This is the start of an idea I had for a book. See what you think.
Beginnings
Dearest reader, I implore you with all that is in me, please stop reading. For you have no idea of what is waiting in the pages ahead. My words, I am sure, ring as melodramatic in your ears. To be truthful, you would not be the first to ascribe such attributes to my meager scratchings. And yet, how can I write any other way? Is it not an extension of who I am? Can I pretend to be something other that what I am? Oh, I have certainly pursued that particular avenue of folly. How often have I strongly desired to be other than what I am? More times than I can number, assuredly. I must reference the all-wise Solomon that this, as in all things, is simply vanity.
You have guessed it correctly by now, I am sure; I have very few friends. Perhaps that is as good of a reason as any to why things unfolded, nay, unraveled the way they have.
Fool! Are you still reading? Do you think I jest? Do I sport with you? How can I accurately convey the urgency of my words! If there was some way you could hear the tone of my voice, see the panic in my blood-stained eyes, perhaps then you would be convinced. Perhaps then you would discard this parchment, or better yet, set it aflame. If there is any justice in the world, this will be the only copy ever made, and you, you alone can stop this before it starts.
Ah, what is the use? There is no way for me to know...yet... if you have continued to read or not. Have any eyes chanced to find these words? How, dear reader, did you happen across my accursed manuscript? Dost thou think that I wanted to write these words? Nay, nay, nay! A thousand times I deny it! Why would I want to perpetuate that which threatens so?

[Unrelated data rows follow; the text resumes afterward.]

@[simp] theorem State.setLevel_frame (s : State) (p : Position) (b : Bool) :
    (State.setLevel s p b).pending = s.pending ∧ (State.setLevel s p b).cell = s.cell ∧
    (State.setLevel s p b).loaded = s.loaded ∧ (State.setLevel s p b).seconds = s.seconds ∧
    (State.setLevel s p b).secondsMs = s.secondsMs ∧ (State.setLevel s p b).cfg = s.cfg ∧
    (State.setLevel s p b).table = s.table ∧ (State.setLevel s p b).tracker = s.tracker ∧
    (State.setLevel s p b).store = s.store ∧ (State.setLevel s p b).mask = s.mask ∧ (State.setLevel s p b).spray = s.spray ∧
    (State.setLevel s p b).supply = s.supply ∧ (State.setLevel s p b).tunnel = s.tunnel ∧
    (State.setLevel s p b).holds = s.holds ∧ (State.setLevel s p b).watch = s.watch ∧ (State.setLevel s p b).link = s.link ∧
    (State.setLevel s p b).free = s.free := by simp [State.setLevel]

@[simp] theorem State.exitEdge_frame (s : State) (r : Record) (occupied : Bool) :
    (State.exitEdge s r occupied).pending = s.pending ∧ (State.exitEdge s r occupied).cell = s.cell ∧
    (State.exitEdge s r occupied).loaded = s.loaded ∧ (State.exitEdge s r occupied).seconds = s.seconds ∧
    (State.exitEdge s r occupied).secondsMs = s.secondsMs ∧ (State.exitEdge s r occupied).cfg = s.cfg ∧
    (State.exitEdge s r occupied).inputs = s.inputs ∧ (State.exitEdge s r occupied).tracker = s.tracker ∧
    (State.exitEdge s r occupied).tunnel = s.tunnel ∧ (State.exitEdge s r occupied).free = s.free := by
  unfold State.exitEdge
  split <;> simp

@[simp] theorem State.occupiedEdge_frame (s : State) (p : Position) :
    (State.occupiedEdge s p).pending = s.pending ∧ (State.occupiedEdge s p).cell = s.cell ∧
    (State.occupiedEdge s p).loaded = s.loaded ∧ (State.occupiedEdge s p).seconds = s.seconds ∧
    (State.occupiedEdge s p).secondsMs = s.secondsMs ∧ (State.occupiedEdge s p).cfg = s.cfg ∧
    (State.occupiedEdge s p).inputs = s.inputs ∧ (State.occupiedEdge s p).tunnel = s.tunnel ∧
    (State.occupiedEdge s p).free = s.free := by
  unfold State.occupiedEdge
  repeat' split
  all_goals simp

@[simp] theorem State.raiseStop_frame (s : State) (p : Position) :
    (State.raiseStop s p).pending = s.pending ∧ (State.raiseStop s p).cell = s.cell ∧
    (State.raiseStop s p).loaded = s.loaded ∧ (State.raiseStop s p).seconds = s.seconds ∧
    (State.raiseStop s p).secondsMs = s.secondsMs ∧ (State.raiseStop s p).cfg = s.cfg ∧
    (State.raiseStop s p).inputs = s.inputs ∧ (State.raiseStop s p).table = s.table ∧
    (State.raiseStop s p).store = s.store ∧ (State.raiseStop s p).mask = s.mask ∧ (State.raiseStop s p).spray = s.spray ∧
    (State.raiseStop s p).supply = s.supply ∧ (State.raiseStop s p).tunnel = s.tunnel ∧
    (State.raiseStop s p).holds = s.holds ∧ (State.raiseStop s p).watch = s.watch ∧ (State.raiseStop s p).link = s.link ∧
    (State.raiseStop s p).free = s.free := by
  unfold State.raiseStop
  split <;> simp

Again, I am sure you take me for a fool as so many have before your witless eyes found this page. Perhaps I am only writing for myself. Mayhaps these are just the ramblings of an idiot, writing for his own purposes. If only it could be so! But it can not be. He would not allow it.
Yes, I know you are reading these words even as I type them. Curse you! I don't care anymore! Kill me as you have threatened so many times. Empty promises to be sure.

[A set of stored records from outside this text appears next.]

-- ==== Sys2Proof/Tests/Slice0.lean ====
section
/-! SUPPORT. Tests: ill-formed commands refused, small steps with values worked out from the manual's own examples and rules, and a witness
for the hypotheses of each obligation. -/

namespace Sys2Proof.Tests

open Sys2Proof Sys2Proof.Machine

/-! ## Well-formedness: one ill-formed term for each check -/

theorem test_ill_formed_image : (Instr.configurationLoad []).wellFormed = false := by decide
theorem test_ill_formed_supply_claim : (Instr.supplyClaim 4 (List.replicate 65 0)).wellFormed = false := by decide
theorem test_ill_formed_supply_done : (Instr.supplyDone 4 (List.replicate 65 0)).wellFormed = false := by decide
theorem test_ill_formed_entry_expiry :
    (Instr.claimEntryExpiry 0).wellFormed = false ∧ (Instr.claimEntryExpiry 32).wellFormed = false := by decide
theorem test_ill_formed_probe_value : (Instr.probeReadDone .a 1 (.value 40000)).wellFormed = false := by decide
theorem test_ill_formed_send_slot : (Instr.sendStart 128).wellFormed = false := by decide
theorem test_ill_formed_taken : (Instr.telegramTaken (.arrive (List.replicate 72 0) false)).wellFormed = false := by decide
theorem test_ill_formed_faulty : (Instr.faultyTelegram (.arrive (List.replicate 72 0) true)).wellFormed = false := by decide

/-! ## A small cell -/

/-- The values of a cell at station 5, between stations 4 and 6, with its terminal at 31. -/
def cfg : CellCfg :=
  { CellCfg.reset with
    station := 5, upstream := 4, downstream := 6, terminal := 31, transferTimeout := 10, orphanWait := 2, filterClock := 1
    maskCount := 8, maskY0 := 0, maskPitch := 100, inset := 5, maskGuard := 30, valveCount := 4, valveY0 := 0
    valvePitch := 100, swath := 100, minOpen := 2, stopToBar := 10, lagOn := 160, lagOff := 160, edge := .both, purgeSet := 3
    purgeTime := 10, group := 2, limit := 2, zoneCount := 2, baseDwell := 60, extensionStep := 30, maxExtension := 60, nearFull := 2
    slotZone := { s0 := .a, s1 := .a, s2 := .b, s3 := .b, s4 := .b, s5 := .b } }

/-- A loaded cell in RUN with every sensor empty and the guard closed. -/
def live : State :=
  { State.reset with
    cell := .run, loaded := true, cfg := cfg
    inputs := { State.reset.inputs with
      pos := .all (Filter.forced false), rack := .replicate 8 (Filter.forced false), guard := Filter.forced false } }

/-- A clean record with a serial. -/
def rec (n : Serial) : Record := Record.fresh { Traveller.blank with serial := some n, variant := 7, lot := 9 } .notDue

/-- A recipe for step 1 of every variant. -/
def recipe : Recipe :=
  { base := 0, mask := 0xFFFF, side := .either, step := 1, prereq := 0, lenMin := 10, lenMax := 4000, clearance := 1, hMin := 5
    hMax := 300, tRef := 800, tOn := 600, tMax := 1100, cureMin := 900, cureMax := 1100, flashMin := 30, potMax := 600
    passLimit := 60, segments := [{ valve := 0, xOpen := 20, xClose := 60, rate := .spray 40 }]
    zones := [{ kind := .masked, x0 := 0, x1 := 30, y0 := 0, y1 := 100 }], crc := 0xABCD }

/-- A state with a record at a position. -/
def at_ (p : Position) (r : Record) (s : State) : State := s.putRecord p r

/-- A state with a sensor's level. -/
def lev (p : Position) (b : Bool) (s : State) : State := s.setLevel p b

/-- A state with a rack sensor's level. -/
def rackLev (k : Fin 8) (b : Bool) (s : State) : State := s.setRackLevel k b

/-- A state whose store holds the recipe ACTIVE in record 3, for slot 0. -/
def withRecipe (s : State) : State :=
  { s with store := { s.store with
      records := s.store.records.set 3 (.active recipe)
      slots := s.store.slots.set 0 { active := some 3, staged := none } } }

/-- A state with a telegram at the head of the inbound queue. -/
def head (src kind : Byte) (p : List Byte) (s : State) : State :=
  { s with link := { s.link with inbound := [{ dst := 5, src := src, kind := kind, payload := p }] } }

/-- A state whose telegram of a kind is in its send. -/
def sending (kind : Byte) (p : List Byte) (s : State) : State :=
  { s with link := { s.link with
      line := .sending, out := [{ tg := { dst := 0, src := 5, kind := kind, payload := p }, postings := 1 }] } }

/-- The state a command leaves. -/
def after (c : Instr) (s : State) : State :=
  match exec c s with
  | .next t => t
  | .fault _ | .refused _ => s

/-- The kinds of the outbound queue. -/
def outKinds (s : State) : List Byte := s.link.out.map fun e => e.tg.kind

/-! ## One step of each command -/

theorem test_cold_reset : (after .coldReset live).cell = .start ∧ (after .coldReset live).loaded = false := by decide

/-- An image of 97 bytes without its marker is refused (R219, R223). -/
theorem test_load_bad_marker :
    (after (.configurationLoad (List.replicate 97 0)) State.reset).cell = .configFault := by decide

/-- A board at TUNNEL0 and one in rack 3 at power-on: CLEAR_OUT, with one record and one entry (R21, R187). -/
theorem test_clear_out_scan :
    let t := after (.clearOutScan 0x010 0x08) { live with cell := .start }
    t.cell = .clearOut ∧ t.boardCount = 1 ∧ t.holds.list.map (·.rack) = [3] := by decide +kernel

/-- A board appears at ENTRY in RUN: its read is PENDING (R14, R18). -/
theorem test_occupied_edge_at_entry :
    (after (.occupiedEdge .entry) live).tracker.arrival = some (.reading 500) := by decide

/-- A board is lifted off GATE (R15): the record goes, and BOARD_REMOVED is posted. -/
theorem test_empty_edge_lifts_off :
    let t := after (.emptyEdge .gate) (at_ .gate (rec 1) (lev .gate true live))
    t.boardCount = 0 ∧ outKinds t = [kindNotice] := by decide

theorem test_move_start_binds_recipe :
    let t := after (.moveStart .toTransport) (withRecipe (at_ .entry (rec 1) live))
    t.tracker.moves.toTransport = true ∧ (t.table.entry.bind (·.recipe)) = some 3 := by decide

/-- A read with no entry in the arrival list starts the orphan wait of 2 s (R41). -/
theorem test_id_read_answer :
    let s := { live with tracker := { live.tracker with arrival := some (.reading 7), idRequest := 4 } }
    (after (.idReadAnswer 4 .noRead) s).tracker.arrival = some (.orphan .noRead 2000) ∧
      (after (.idReadAnswer 3 .noRead) s).tracker.arrival = some (.reading 7) := by decide

theorem test_entry_read_timeout :
    (after .entryReadTimeout { live with tracker := { live.tracker with arrival := some (.reading 1) } }).tracker.arrival =
      some (.orphan .noRead 2000) := by decide

/-- A board with no traveller in a cell that is not the head (R41). -/
theorem test_orphan_wait_expiry :
    let t := after .orphanWaitExpiry { live with tracker := { live.tracker with arrival := some (.orphan (.read 8 1 2) 1) } }
    (t.table.entry.map fun r => (r.trav.serial, hasReason r.trav.reasons .noTraveller)) = some (some 8, true) := by decide

theorem test_offer_accepted :
    let t := after .offer (head 4 kindOffer (offerPayload 1 (rec 1).trav) live)
    outKinds t = [kindAccept] ∧ t.tracker.arrivals.length = 1 := by decide

/-- An OFFER in STOPPED is declined with code 4 (R35, order 4). -/
theorem test_offer_stopped :
    let t := after .offer (head 4 kindOffer (offerPayload 1 (rec 1).trav) { live with cell := .stopped })
    (t.link.out.map fun e => (e.tg.kind, byteAt e.tg.payload 6)) = [(kindDecline, 4)] := by decide

/-- The record of serial 1 at EXIT in a handoff state. -/
def offeredState (h : Handoff) : State := at_ .exit { rec 1 with handoff := some h } live

theorem test_accept :
    ((after .accept (head 6 kindAccept (answerPayload 9 (some 1)) (offeredState (.offered 9 (.answer 3))))).table.exit.bind
      (·.handoff)) = some (.transferring (some 9) false false none) := by decide

theorem test_decline :
    ((after .decline (head 6 kindDecline (answerPayload 9 (some 1) ++ [7]) (offeredState (.offered 9 (.answer 3))))).table.exit.bind
      (·.handoff)) = some (.offered 9 (.reOffer 500)) := by decide

theorem test_received_before_cleared :
    ((after .received (head 6 kindReceived (answerPayload 9 (some 1)) (offeredState (.transferring (some 9) false false none)))).table.exit.bind
      (·.handoff)) = some (.transferring (some 9) false true none) := by decide

theorem test_answer_wait_expiry :
    (after .answerWaitExpiry (offeredState (.offered 9 (.answer 1)))).exitHandoff = some (.offered 9 (.reOffer 500)) := by decide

Hmm. So sorry about that dear reader, you just can't understand, and what's more, I don't want you to! Yet I fear that I must offer some explanation or my sanity will be lightly esteemed. I could not be more aware of what I am about to tell you but somehow the reality of it still fills me with surprise and terror. You see, the sad truth is that I am bound to another. It is as hard to explain as it is for you to comprehend. Long ago I ...oh, what is the right word...became entangled...with another. Not emotionally, relationally or even physically; but were it so that the chains were based an such flimsy attachments! The bond is irrevocable, unbreakable. He is ...in me. He sees what I see, knows my every thought, comes just short of controlling me. I despise him for it, but in truth, it is my own fault. No, he is not a god or demon. He is a man, and yet so much more and certainly closer to demon than deity.

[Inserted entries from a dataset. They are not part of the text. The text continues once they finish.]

-- ==== Sys2Proof/Syntax.lean ====
section
/-! DEFINITION. The commands of the block: what the host writes, what a pin or a link brings, and the events of the
device's own engines. What comes from outside (bytes, measurements, outcomes of analogue processes) is an operand. -/
namespace Sys2Proof

/-- R273: what the SECDED checks of a packet's way find: nothing, a corrected beat, or an uncorrectable one, at the
router of a logical cell. -/
inductive LinkErr where
  | none
  | corrected (router : BitVec 10)
  | uncorrectable (router : BitVec 10)
deriving DecidableEq, Repr

/-- R289: which scrubber reads: that of an HBM stack or that of a logical cell. -/
inductive ScrubUnit where
  | stack (n : BitVec 3)
  | cell (id : BitVec 10)
deriving DecidableEq, Repr

/-- R287, R288: what the ECC of a scrubbed block or word shows beyond the errors already known. -/
inductive EccSeen where
  | good | single | double
deriving DecidableEq, Repr

/-- R23, R473: a physical cell that fails its self-test, and its first failing part (CELL.SELFTEST.UNIT). -/
structure CellFail where
  cell : BitVec 10
  part : BitVec 4
deriving DecidableEq, Repr

/-- Table 12-2: what the governor measures of one island in a control period: junction temperature in quarter degrees,
activity in 1/256, and whether its clock monitor fails. -/
structure IslandMeas where
  island : BitVec 11
  temp : BitVec 12
  activity : Nat
  clockFail : Bool := false
deriving DecidableEq, Repr

/-- Table 12-2: the measurements of a control period: those of each island, the package power in W, and the case
temperature of each stack in degrees. -/
structure GovMeas where
  islands : List IslandMeas
  power : Nat
  hbmCase : List (BitVec 3 × Nat)
deriving DecidableEq, Repr

/-- R312: what the ECC of a CSI-2 packet header finds. -/
inductive HdrErr where
  | none | corrected | uncorrectable
deriving DecidableEq, Repr

/-- R419: whether the input tap's copy of an item carries an uncorrectable error. -/
inductive TapErr where
  | none | uncorrectable
deriving DecidableEq, Repr

/-- What the board and the fuses and flash of the part hold when PORST_N is released (R31, R473, R486, R493). -/
structure Board where
  railsOk : Bool
  bootSel : Bool
  mgmtAddr : BitVec 2
  vrAddr : BitVec 2
  bank0Ok : Bool
  bank1Ok : Bool
  flashSlotMiB : Nat
deriving DecidableEq, Repr

/-- R495: one PMBus telemetry exchange. -/
structure VrReading where
  acked : Bool
  value : Nat
deriving DecidableEq, Repr

/-- R334: what the FEC of the codewords that a flit touches finds. -/
inductive FecSeen where
  | none | corrected | uncorrectable
deriving DecidableEq, Repr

I also wish you to know that HE is the one coercing me to pen such a vile tale. For it is HIS tale and none other, although mine has become woven into it's filthy tapestry. Perhaps if you are obtuse enough to continue to read, you will see how I could never have known what was happening before it was far,far too late. Perchance I may even find some form of absolution in your eyes.
Understand dear, foolish reader, he can punish me. Any time. Anywhere. If I displease him, he does something, that causes me to prefer death above all else. How to explain the explosion of pain that thunders through my oversized skull? There are not words adequate... Dost thou think thou knowest pain? Thou art an amateur! Unskilled in what suffering truly is. But I know all too well. Forgive me if I start to rant at him. There are limits to what I can endure, even with all the experience the years of cruelty have deemed to teach me. He is a cruel despicable ...being.
NO, I don't care how you threaten me! You can't make me write these words! I am my own man and I can arrange and create the words that I want to say, not what YOU want me to say.
Ahem. Once again I have been proven wrong, by your strong and merciful hand. Please forgive me for my insistence on freedom of will and thought. Too long ago have we been bound, and by my own choice and words. Fool that I am.
In truth, dear reader, despite my chastisements (I mean well deserved punishment) I plead you to stop following my words with your eyes. Do not allow these words to penetrate your mind; for fear that you will be dragged into the story as I once was. There is still time for you to escape, to be sure. Maybe you are not the one. Most will read these words and think nothing of it. It will be just another story and you will discard it. Perhaps you may even enjoy it, if such twisted and depraved people actually still walk the Earth. But I know they do. For I am such a man.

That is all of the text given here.